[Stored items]
================

theorem test_witness_evTrain : ∃ (s : State) (d p : Nat),
    let x := s.port d p
    x.cmd = 1 ∧
    x.phase ≠ .training :=
  ⟨(withPort rich 0 0 { keyed with cmd := 1 }), 0, 0,
   by decide +kernel⟩

theorem test_witness_evInstall : ∃ (s : State) (d p : Nat),
    let x := s.port d p
    x.cmd = 2 ∧
    (x.phase ≠ .held ∨ x.open_ = 0) :=
  ⟨(withPort rich 0 2 { keyed with cmd := 2, nxt := none, phase := .up }), 0, 2,
   by decide +kernel⟩

theorem test_witness_evTrainComplete : ∃ (s : State) (d p : Nat),
    d < 8 ∧
    s.portPresent d p = true ∧
    (∀ e ∈ Claims.ends d p, (s.port e.1 e.2).phase = .training ∧ (s.port e.1 e.2).nxt ≠ none ∧
        s.ticks ≤ (s.port e.1 e.2).since + 1000000) :=
  ⟨(withPort (withPort { rich with time := 17 * 3000000 } 0 0 { keyed with phase := .training, since := 2000000 }) 1 1 { keyed with phase := .training, since := 3000000 }), 0, 0,
   by decide +kernel⟩

theorem test_witness_evTrainTimeout : ∃ (s : State) (d p : Nat),
    d < 8 ∧
    (s.port d p).phase = .training ∧
    (s.port d p).since + 1000000 < s.ticks :=
  ⟨(withPort { rich with time := 17 * 3000001 } 0 0 { keyed with phase := .training, since := 2000000 }), 0, 0,
   by decide +kernel⟩

theorem test_witness_evKeySwitch : ∃ (s : State) (d p : Nat),
    let x := s.port d p
    x.nxt ≠ none ∧
    x.open_ = 0 ∧
    ((x.phase = .up ∧ x.lswt.toNat ≤ s.tbase d) ∨ x.phase = .held) :=
  ⟨(withPort rich 0 0 { keyed with phase := .up, lswt := 1 }), 0, 0,
   by decide +kernel⟩

theorem test_witness_evLinkSelftest : ∃ (s : State) (d p r : Nat),
    (s.port d p).phase = .contained ∧
    (r = 1 ∨ r = 2) :=
  ⟨(withPort rich 0 0 { keyed with phase := .contained }), 0, 0, 2,
   by decide +kernel⟩

theorem test_witness_evWatchdog_0 : ∃ (s : State) (q x n : Nat) (c : Ctx),
    (s.seq q).ctx = some x ∧
    s.ctx? x = some c ∧
    c.group = .running ∧
    s.creditStall q = true ∧
    (s.seq q).creditAt = some ((s.seq q).issued, n) ∧
    n + 1024 * max 1 (fieldOf (s.dctl (dieOfSeq q) 0xB308) 0 32) ≤ s.ticks ∧
    (s.streams x).contains q = true :=
  ⟨{ (stalled.modSeq 0 fun y => { y with creditAt := some (y.issued, 3) }) with time := 17 * (3 + 1024 * 1024) }, 0, 0, 3, sendCtx,
   by decide +kernel⟩

theorem test_witness_evWatchdog_1 : ∃ (s : State) (d p : Nat) (f : Flit) (rest : List Flit),
    (s.port d p).sendq = f :: rest ∧
    0 < f.note.tries ∧
    f.note.since.elim false (fun n => decide (n + 1024 * max 1 (fieldOf (s.dctl d 0xB308) 0 32) ≤ s.ticks)) = true ∧
    f.src = s.selfFab d ∧
    f.kind.toNat ∈ [0, 1, 3, 4, 7, 8] :=
  ⟨(withPort late 0 2 { Port.reset with phase := .up, sendq := [waiting] }), 0, 2, waiting, [],
   by decide +kernel⟩

theorem test_witness_evWatchdog_2 : ∃ (s : State) (d p : Nat),
    (match Claims.farEnd d p with
        | some (e, r) => ∃ f ∈ (s.port e r).wire, ∃ n, f.note.tries = 0 ∧ f.note.since = some n ∧ n + 1024 * max 1 (fieldOf (s.dctl d 0xB308) 0 32) ≤ s.ticks
        | none => s.portPresent d p = true ∧ (s.port d p).phase = .up) ∧
    d < 8 ∧
    p < 6 ∧
    ((s.port d p).phase = .up ∨ (s.port d p).phase = .held) :=
  ⟨(withPort (withPort late 0 0 { Port.reset with phase := .up }) 1 1 { Port.reset with phase := .held, wire := [{ waiting with note := { waiting.note with tries := 0 } }] }), 0, 0,
   ⟨{ waiting with note := { waiting.note with tries := 0 } }, (by decide +kernel), 3, (by decide +kernel), (by decide +kernel), (by decide +kernel)⟩, by decide +kernel⟩

theorem test_witness_evWatchdog_2_outer : ∃ (s : State) (d p : Nat),
    (match Claims.farEnd d p with
        | some (e, r) => ∃ f ∈ (s.port e r).wire, ∃ n, f.note.tries = 0 ∧ f.note.since = some n ∧ n + 1024 * max 1 (fieldOf (s.dctl d 0xB308) 0 32) ≤ s.ticks
        | none => s.portPresent d p = true ∧ (s.port d p).phase = .up) ∧
    d < 8 ∧
    p < 6 ∧
    ((s.port d p).phase = .up ∨ (s.port d p).phase = .held) :=
  ⟨(withPort late 0 2 { Port.reset with phase := .up }), 0, 2,
   ((by decide +kernel) : _ ∧ _), by decide +kernel⟩

theorem test_witness_evWatchdog_3 : ∃ (s : State) (n w k : Nat) (f : Flight) (p : Piece) (c : Ctx),
    (∀ a b, f.op ≠ .send a b) ∧
    s.flight? n = some f ∧
    f.window = some w ∧
    f.acked = true ∧
    s.ctx? f.ctx = some c ∧
    f.pieces = [p] ∧
    p.done = false ∧
    isFabric p.loc = true ∧
    f.sent = some k ∧
    k + 1024 * max 1 (fieldOf (s.dctl (dieOfCore f.core) 0xB308) 0 32) ≤ s.ticks :=
  ⟨{ late with flights := [farLoad] }, 9, 3, 4, farLoad, part (locFabric 0x12345650) 0 32, programCtx,
   (fun _ _ h => nomatch h), by decide +kernel⟩

end Tests.Witness5

/-! ### Witnesses: links -/

namespace Tests.Witness6

def withPort (w : State) (d p : Nat) (x : Port) : State := w.modDie d fun y => { y with ports := SMap.set Port.reset y.ports p x }
def self : BitVec 18 := rich.selfFab 0
def ask : Flit := { noFlit with kind := 1, src := self, dst := self, payload := 99, gen := 1, addr := 0x50040 }
def upPort : Port := { Port.reset with phase := .up, cur := some 5, epoch := 3, count := 100, sendq := [ask, { ask with kind := 2 }] }
/-- Die 0 exports 1 MiB from 0x50000 on to itself. -/
def exporting : State := (rich.setDctl 0 0x400 0xC140000000050000).setDctl 0 0x408 (BitVec.ofNat 64 (self.toNat * 2 ^ 46 + 1 * 2 ^ 16 + 2))
def write : Flit := { ask with kind := 0, mask := 0xF00F000000000003, payload := BitVec.ofNat 512 (0x1122334455667788 * (2 ^ 448 + 2 ^ 20 + 1)) }
def onWire (f : Flit) : State := withPort (withPort exporting 0 0 { upPort with wire := [f, ask] }) 1 1 upPort
def ownQueue (f : Flit) : State := withPort exporting 0 6 { Port.reset with recv := [f, ask] }
def grant : Acc := { gen := 2, tagged := true, part := none }
def tagFlit : Flit := { ask with kind := 10, epoch := 1 }
def landed : Flit := { write with note := { FlitNote.none with landed := true } }
/-- A response on its way to a load of 32 bytes that waits for it. -/
def farLoad : Flight :=
  { quiet with id := 9, bnd := 4, op := .load .vector false, pieces := [{ loc := locFabric 0x12345650, off := 0, len := 32, tagged := true, done := false }],
               data := List.replicate 32 7, window := some 3, acked := true, sent := some 4 }
def answer : Flit := { write with kind := 2, addr := 0x12345640, note := { FlitNote.none with fid := some 9 } }
def group (f : Flit) (l : List Flight) : State := { withPort exporting 0 0 { upPort with recv := [f, tagFlit, ask], ifail := 0xFFFE } with flights := l }
def refusing (f : Flight) : State := { rich.modDie 0 fun y => { y with refused := [(answer, 5), (ask, 1)] } with flights := [f] }

theorem test_witness_evFlitSend_0 : ∃ (s : State) (d p : Nat),
    let x := s.port d p
    d < 8 ∧
    Claims.noneToLaunch s ∧
    x.phase = .up ∧
    x.nxt ≠ none ∧
    x.open_ = 0 ∧
    x.lswt.toNat ≤ s.tbase d ∧
    x.sendq = [] :=
  ⟨(withPort rich 0 0 { upPort with sendq := [], nxt := some 6, lswt := 1 }), 0, 0,
   by decide +kernel⟩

================

EXERCISE DESCRIPTION » The number of lines in the data that hold "since" must be the entire answer.

RESULT OF THE TASK » 7